About Removing Medium from Hackernoon.com - gregdoesit
https://hackernoon.com/about-removing-medium-from-hackernoon-com-7c72353ba6e
======
frosted-flakes
> We were relying on a lot of free technology. We’re gonna continue to have
> free hosting. Google gave us $100,000 grant in credits. So, that was gonna
> be our largest non people expense. So, that’s definitely reducing a lot of
> risk.

Interesting. Why would Google do this? Is it a bet that Hackernoon will get
big enough that having them locked in to Firebase will pay off in the end?

------
pbiggar
I don't like the medium paywall stuff, but I'm finding myself annoyed by
Hackernoon's "Medium is bad" positioning.
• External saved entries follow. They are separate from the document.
/-! ### Exchange port (chapter 9) -/

/-- The part states (R157). -/
inductive PartState where
  | detached | attaching | attached
  deriving DecidableEq, Repr

/-- The anchor copy: words 1 to 10 of the anchor (R154). -/
structure Anchor where
  ringBase : Nat
  ringLength : Nat
  mirrorBase : Nat
  statusBase : Nat
  storeBase : Nat
  segments : Nat
  segmentSize : Nat
  scanInterval : Nat
  driveBudget : Nat
  noticeMask : BitVec 10
  deriving DecidableEq, Repr

/-- The attach failure reasons, in the order they are judged (R157). -/
inductive AttachFailure where
  | badSignature | badRingLength | badStore | badSetting | regionOutsideMemory | regionsOverlap
  deriving DecidableEq, Repr

/-- The outcomes of a register command (R155). -/
inductive CommandOutcome where
  | none | taken | deferred | refused
  deriving DecidableEq, Repr

/-- The port fault codes (R162). -/
inductive PortFault where
  | none | putOutOfRange | putBehindTake
  deriving DecidableEq, Repr

/-- An open segment: its fill point (R167), and the record count and fill sequence its header is written with. -/
structure OpenSegment where
  fillPoint : Nat
  records : Nat
  sequence : BitVec 16
  deriving DecidableEq, Repr

/-- The exchange port (chapter 9, head table). `putValid` is the put offset read by the last scan that found it valid (R164):
the slots from `take` up to it are the scan's, not yet taken. `handedMarks` counts the sheet marks handed to the port whose order
scans it has still to make (R141, log entry 31). `commandWord` is what a read of COMMAND returns (R155). -/
structure Port where
  state : PartState
  anchor : Option Anchor
  detachDeferred : Bool
  take : Nat
  retire : Nat
  putValid : Nat
  handedMarks : Nat
  noticeOffset : Option Word
  finished : List Nat
  scanTimer : Timer
  fault : PortFault
  notices : BitVec 10
  mask : BitVec 10
  lastFailure : Option AttachFailure
  lastOutcome : CommandOutcome
  commandWord : Word
  updateCounts : Vector Word 16
  segment : Nat
  openSegment : Option OpenSegment
  fillSequence : BitVec 16
  lostScans : Nat
  snapshotSheet : Sheet
  deriving DecidableEq, Repr

/-- The whole state: the ten blocks of 0.3, the exchange memory, and four fields of the model's own: `unfinished` holds what stood
in each word that the last event of the part wrote, the last one written first, from which a reset abandons a write in progress (R161,
log entry 24); `scanPulses` counts the pulses given on the scan-request output (R151), `freeDraws` counts the free values drawn (log
entry 4), and `pending` is the queue of commands that wait. -/
structure State where
  units : Vector UnitRec 16
  curves : Vector (Vector Nat 11) 8
  lines : Vector Line 16
  partGrants : Nat
  pointer : LineNo
  check : Option CheckRun
  intake : Intake
  timing : Timing
  port : Port
  mem : Memory
  unfinished : List Cell
  scanPulses : Nat
  freeDraws : Nat
  pending : List Instr
  deriving DecidableEq, Repr

/-- What stops the machine. No run from reset raises one. -/
inductive Fault where
  /-- Raised by every command that may touch the exchange memory, when the part is ATTACHED and its anchor copy is absent or
  places a region outside words 0 to 65,535, where no memory exists. R157 lets no such anchor in, so only a state no run
  reaches has one. Safe: the part has no behaviour there to differ from. -/
  | regionOutsideMemory
  deriving DecidableEq, Repr

/-- What the model refuses. -/
inductive Refusal where
  /-- A row of the table without a meaning yet; raised by `exec` alone. Safe. No row is left in this state. -/
  | notModelled (mnemonic : String)
  deriving DecidableEq, Repr

/-! ### Reset values -/

/-- A zone record after reset (R6). -/
def Zone.reset : Zone where
  state := .off
  coverage := none
  base := none
  plan := none
  offset := 0
  target := none
  position := none
  commanded := none
  moveKind := none
  moveTag := none
  attempts := 0
  faultCause := none
  settleSheet := none
  samples := []
  moveTimer := none

/-- A unit record after reset (R2, R6). -/
def UnitRec.reset : UnitRec where
  config := none
  currentSweep := none
  loopOn := false
  loopParams := none
  tracked := none
  waiting := none
  staged := none
  sweepFault := false
  zones := Vector.replicate 64 Zone.reset

/-- A curve after reset: yi = 100·i (R7). -/
def resetCurve : Vector Nat 11 := #v[0, 100, 200, 300, 400, 500, 600, 700, 800, 900, 1000]

/-- An empty command queue (R82). -/
def CommandQueue.empty : CommandQueue where
  haltAll := false
  halts := []
  motion := []

/-- A module record after reset (R88). -/
def ModuleRec.reset : ModuleRec where
  state := .notExpected
  lastOutcome := .lineNotOn
  missed := 0

/-- The tags of a key or fountain drive after reset, and when its line enters STARTING (R54). -/
def TagPair.reset : TagPair where
  reported := 0
  sent := 0

/-- A fountain record after reset (R92). -/
def Fountain.reset : Fountain where
  wanted := none
  reached := none
  move := none
  moveTimer := none
  pursuit := false

/-- A line after reset (R54, R71, R72, R82, R88, R92, R96). -/
def Line.reset : Line where
  power := .off
  stopTaken := false
  startTimer := none
  queue := CommandQueue.empty
  modules := Vector.replicate 9 ModuleRec.reset
  keyTags := Vector.replicate 64 TagPair.reset
  fountainTags := TagPair.reset
  fountain := Fountain.reset
  cycle := none
  sentFrame := none
  pendingList := []
  grants := 0
  tagCounter := 0
  checkResult := .notChecked

/-- A density watch entry after reset (R123). -/
def Watch.reset : Watch where
  enabled := false
  unit := none
  low := none
  high := none
  lastHit := none

/-- The reading intake after reset (R109). -/
def Intake.reset : Intake where
  setting := .on
  scan := none
  scanTimer := none
  linkFaults := 0
  lastScan := none
  watches := Vector.replicate 4 Watch.reset

/-- The press timing unit after the reset pin and power-on, at this level of the impression input (R152). -/
def Timing.reset (impression : Bool) : Timing where
  counter := 0
  run := .stopped
  runTimer := none
  impression := impression
  watchEnabled := false
  watchValue := 0
  watchMask := BitVec.allOnes 32
  period := 0
  count := 0
  actSnapshot := false
  actScanRequest := false

/-- The exchange port after the reset pin and power-on (R161). What COMMAND then reads as is the model's (log entry 11). -/
def Port.reset : Port where
  state := .detached
  anchor := none
  detachDeferred := false
  take := 0
  retire := 0
  putValid := 0
  handedMarks := 0
  noticeOffset := none
  finished := []
  scanTimer := none
  fault := .none
  notices := 0
  mask := 0
  lastFailure := none
  lastOutcome := .none
  commandWord := 0
  updateCounts := Vector.replicate 16 0
  segment := 0
  openSegment := none
  fillSequence := 0
  lostScans := 0
  snapshotSheet := 0

/-- The machine right after power-on: every block at its reset values (R161), the impression input off (log entry 11), and an
exchange memory in which every word reads as 0 (log entry 2). -/
def State.reset : State where
  units := Vector.replicate 16 UnitRec.reset
  curves := Vector.replicate 8 resetCurve
  lines := Vector.replicate 16 Line.reset
  partGrants := 0
  pointer := 15
  check := none
  intake := Intake.reset
  timing := Timing.reset false
  port := Port.reset
  mem := []
  unfinished := []
  scanPulses := 0
  freeDraws := 0
  pending := []

end Sys2Proof.Machine
end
I posted a few things on Medium, and got contacted by Hackernoon (and some
other publications) about putting them on their "publication", which I allowed
(and later removed). So presumably this happened a lot and lots of Hackernoon
pieces came from Hackernoon contacting people using Medium, and those people
putting things into a Medium publication called Hackernoon, via Medium.

So some business model drama happened and now neither party is happy, and
Hackernoon is moving away and that seems fine.

I don't think they're wrong to move off Medium, but their positioning - that
Medium is a big bad preventing publications and authors from moving - seems
like bullshit. There is clearly a muddled symbiotic relationship here, neither
is wrong, neither is right.

Tl;dr This is giving me a very poor opinion of Hackernoon.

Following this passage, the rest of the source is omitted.